» **Entries shown**
-- ==== Sys2Proof/Tests/Slice0.lean ====
section
/-! SUPPORT. Slice0.lean: tests and witnesses. The expected results are the rows of spec/95_test_vectors.md, whose sections the
comments name; the words and frames are written out from there and from 30_encoding.md rules R72 and R80 to R82. -/

namespace Sys2Proof.Tests

set_option Elab.async false

open Machine

/-! ## The frames of 95_test_vectors.md -/

def req : List Byte :=
  [0x59, 0x59, 0x00, 0x01, 0x00, 0x15, 0x01, 0x02, 0x41, 0x42, 0x31, 0x32, 0x33, 0x34, 0x47, 0x35, 0x36, 0x37, 0x00, 0x32,
   0x03, 0x00, 0x20, 0x00, 0x06, 0xC8, 0xE1]

def rsp03 : List Byte :=
  [0x59, 0x59, 0x00, 0x01, 0x00, 0x19, 0x01, 0x02, 0x57, 0x46, 0x32, 0x31, 0x34, 0x35, 0x47, 0x30, 0x31, 0x32, 0x01, 0x32,
   0x03, 0x00, 0x20, 0x00, 0x02, 0x12, 0x34, 0xAB, 0xCD, 0x4A, 0x80]

def rsp04 : List Byte :=
  [0x59, 0x59, 0x00, 0x01, 0x00, 0x17, 0x01, 0x02, 0x57, 0x46, 0x32, 0x31, 0x34, 0x35, 0x47, 0x30, 0x31, 0x32, 0x01, 0x32,
   0x04, 0x00, 0x00, 0x00, 0x01, 0x00, 0xFF, 0xDB, 0xE0]

def rsp06 : List Byte :=
  [0x59, 0x59, 0x00, 0x01, 0x00, 0x15, 0x01, 0x02, 0x57, 0x46, 0x32, 0x31, 0x34, 0x35, 0x47, 0x30, 0x31, 0x32, 0x01, 0x32,
   0x06, 0x00, 0x10, 0x12, 0x34, 0xA8, 0xC9]

/-- `BAD06`: `RSP06` with its last byte changed. -/
def bad06 : List Byte := rsp06.set 26 0xC8

/-- `Z3` of section 7.3, a read frame with an empty data section. -/
def z3 : List Byte :=
  [0x59, 0x59, 0x00, 0x01, 0x00, 0x11, 0x01, 0x02, 0x57, 0x46, 0x32, 0x31, 0x34, 0x35, 0x47, 0x30, 0x31, 0x32, 0x01, 0x32,
   0x03, 0x8A, 0x84]

/-- `W6` of section 7.3, a write frame with six data bytes. -/
def w6 : List Byte :=
  [0x59, 0x59, 0x00, 0x01, 0x00, 0x17, 0x01, 0x02, 0x57, 0x46, 0x32, 0x31, 0x34, 0x35, 0x47, 0x30, 0x31, 0x32, 0x01, 0x32,
   0x06, 0x00, 0x10, 0x12, 0x34, 0x00, 0x00, 0xEE, 0x57]

/-- The serial "WF2145G012" of the section's responses. -/
def wf : List Byte := [0x57, 0x46, 0x32, 0x31, 0x34, 0x35, 0x47, 0x30, 0x31, 0x32]

/-- The operands of `RSP03`, `RSP04` and `RSP06`. -/
def fr03 : RxFrame := ⟨wf, 0x01, [0x00, 0x20, 0x00, 0x02, 0x12, 0x34, 0xAB, 0xCD], 0x4A80⟩
def fr04 : RxFrame := ⟨wf, 0x01, [0x00, 0x00, 0x00, 0x01, 0x00, 0xFF], 0xDBE0⟩
def fr06 : RxFrame := ⟨wf, 0x01, [0x00, 0x10, 0x12, 0x34], 0xA8C9⟩

/-! ## Helpers -/

/-- The reset state with these bytes buffered and this strategy. -/
def holding (bytes : List Byte) (ctrl : Word32 := 0) : State := { State.reset with buf := bytes, ctrl := ctrl }

/-- The same with `ChecksumMismatch` latched. -/
def latched (bytes : List Byte) (ctrl : Word32 := 0) : State :=
  { holding bytes ctrl with errValid := true, errCode := 4, errDetail := 0 }

/-- The next state, if there is one. -/
def nextOf : Host.Outcome State Fault Refusal → Option State
  | .next t => some t
  | _ => none

/-- The newest response after an instruction. -/
def said (i : Instr) (s : State) : Option Response := (nextOf (exec i s)).bind fun t => t.responses.head?

/-- What `STATUS` reads after an instruction. -/
def statusAfter (i : Instr) (s : State) : Option Response := (nextOf (exec i s)).bind (said (.regRead 0x01))

/-- What the tests look at of an emitted frame. -/
structure Seen where
  func : Byte
  base : Option Half
  arg : Half
  regs : List Half
  crcOk : Bool
deriving DecidableEq

/-- The emitted frame, if the response is one. -/
def frameOfResponse : Option Response → Option Seen
  | some (.frame df) => some ⟨df.func, df.base, df.arg, df.regs, df.crcOk⟩
  | _ => none

/-- Why the decoder refuses an encoding. -/
def rejected : Except Reject Instr → Option Reject
  | .error e => some e
  | .ok _ => none

/-- A small instance: `BUF_CAP = MAX_FRAME_LEN = 27`, the variant of program P4. -/
def small : Config := { maxFrameLen := 27, bufCap := 27 }

/-! ## WellFormed: an ill-formed term for each check, which the check refuses -/

theorem test_wf_illegal_refuses_a_command_word : (Instr.illegal 0x200000000059).wf Config.default = false := by decide

theorem test_wf_illegal_accepts_an_ill_formed_word : (Instr.illegal 0x310000000000).wf Config.default = true := by decide

theorem test_wf_rx_refuses_a_short_serial : (Instr.rxReadHolding ⟨[0x57], 0, [], 0⟩).wf Config.default = false := by decide

theorem test_wf_rx_refuses_a_long_frame :
    (Instr.rxReadInput ⟨wf, 0, List.replicate 255 0, 0⟩).wf Config.default = false ∧
    (Instr.rxReadInput ⟨wf, 0, List.replicate 254 0, 0⟩).wf Config.default = true := by decide +kernel

theorem test_wf_rx_write_refuses_a_long_serial : (Instr.rxWriteSingle ⟨0 :: wf, 0, [], 0⟩).wf Config.default = false := by
  decide

/-! ## Decode: one word of every constructor, written out from the spec -/

/-- Section 4: `ENCODE 0x03, 0x0020, 6`; `OP` 0001, reserved 0000, `FUNC` 03, `BASE` 0020, `ARG` 0006. -/
theorem test_decode_encode : decodeCommand 0x100300200006 = .encode 0x03 0x0020 0x0006 := by decide

theorem test_decode_feed : decodeCommand 0x200000000059 = .feed 0x59 := by decide

theorem test_decode_feed_reserved_bit : decodeCommand 0x200000000100 = .illegal 0x200000000100 := by decide

theorem test_decode_tryExtract : decodeCommand 0x300000000000 = .tryExtract := by decide

theorem test_decode_sessionReset : decodeCommand 0x400000000000 = .sessionReset := by decide

theorem test_decode_sessionReset_reserved_bit : decodeCommand 0x400000000001 = .illegal 0x400000000001 := by decide

theorem test_decode_regRead : decodeCommand 0x50FF00000000 = .regRead 0xFF := by decide

theorem test_decode_regRead_reserved_bit : decodeCommand 0x500100000001 = .illegal 0x500100000001 := by decide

» **Problem statement**
Taking the records from the top, repeat each line exactly until you have repeated the line that contains "0x06, 0x00, 0x10, 0x12, 0x34, 0xA8, 0xC9]".

» **Response area**
-- ==== Sys2Proof/Tests/Slice0.lean ====
section
/-! SUPPORT. Slice0.lean: tests and witnesses. The expected results are the rows of spec/95_test_vectors.md, whose sections the
comments name; the words and frames are written out from there and from 30_encoding.md rules R72 and R80 to R82. -/

namespace Sys2Proof.Tests

set_option Elab.async false

open Machine

/-! ## The frames of 95_test_vectors.md -/

def req : List Byte :=
  [0x59, 0x59, 0x00, 0x01, 0x00, 0x15, 0x01, 0x02, 0x41, 0x42, 0x31, 0x32, 0x33, 0x34, 0x47, 0x35, 0x36, 0x37, 0x00, 0x32,
   0x03, 0x00, 0x20, 0x00, 0x06, 0xC8, 0xE1]

def rsp03 : List Byte :=
  [0x59, 0x59, 0x00, 0x01, 0x00, 0x19, 0x01, 0x02, 0x57, 0x46, 0x32, 0x31, 0x34, 0x35, 0x47, 0x30, 0x31, 0x32, 0x01, 0x32,
   0x03, 0x00, 0x20, 0x00, 0x02, 0x12, 0x34, 0xAB, 0xCD, 0x4A, 0x80]

def rsp04 : List Byte :=
  [0x59, 0x59, 0x00, 0x01, 0x00, 0x17, 0x01, 0x02, 0x57, 0x46, 0x32, 0x31, 0x34, 0x35, 0x47, 0x30, 0x31, 0x32, 0x01, 0x32,
   0x04, 0x00, 0x00, 0x00, 0x01, 0x00, 0xFF, 0xDB, 0xE0]

def rsp06 : List Byte :=
  [0x59, 0x59, 0x00, 0x01, 0x00, 0x15, 0x01, 0x02, 0x57, 0x46, 0x32, 0x31, 0x34, 0x35, 0x47, 0x30, 0x31, 0x32, 0x01, 0x32,
   0x06, 0x00, 0x10, 0x12, 0x34, 0xA8, 0xC9]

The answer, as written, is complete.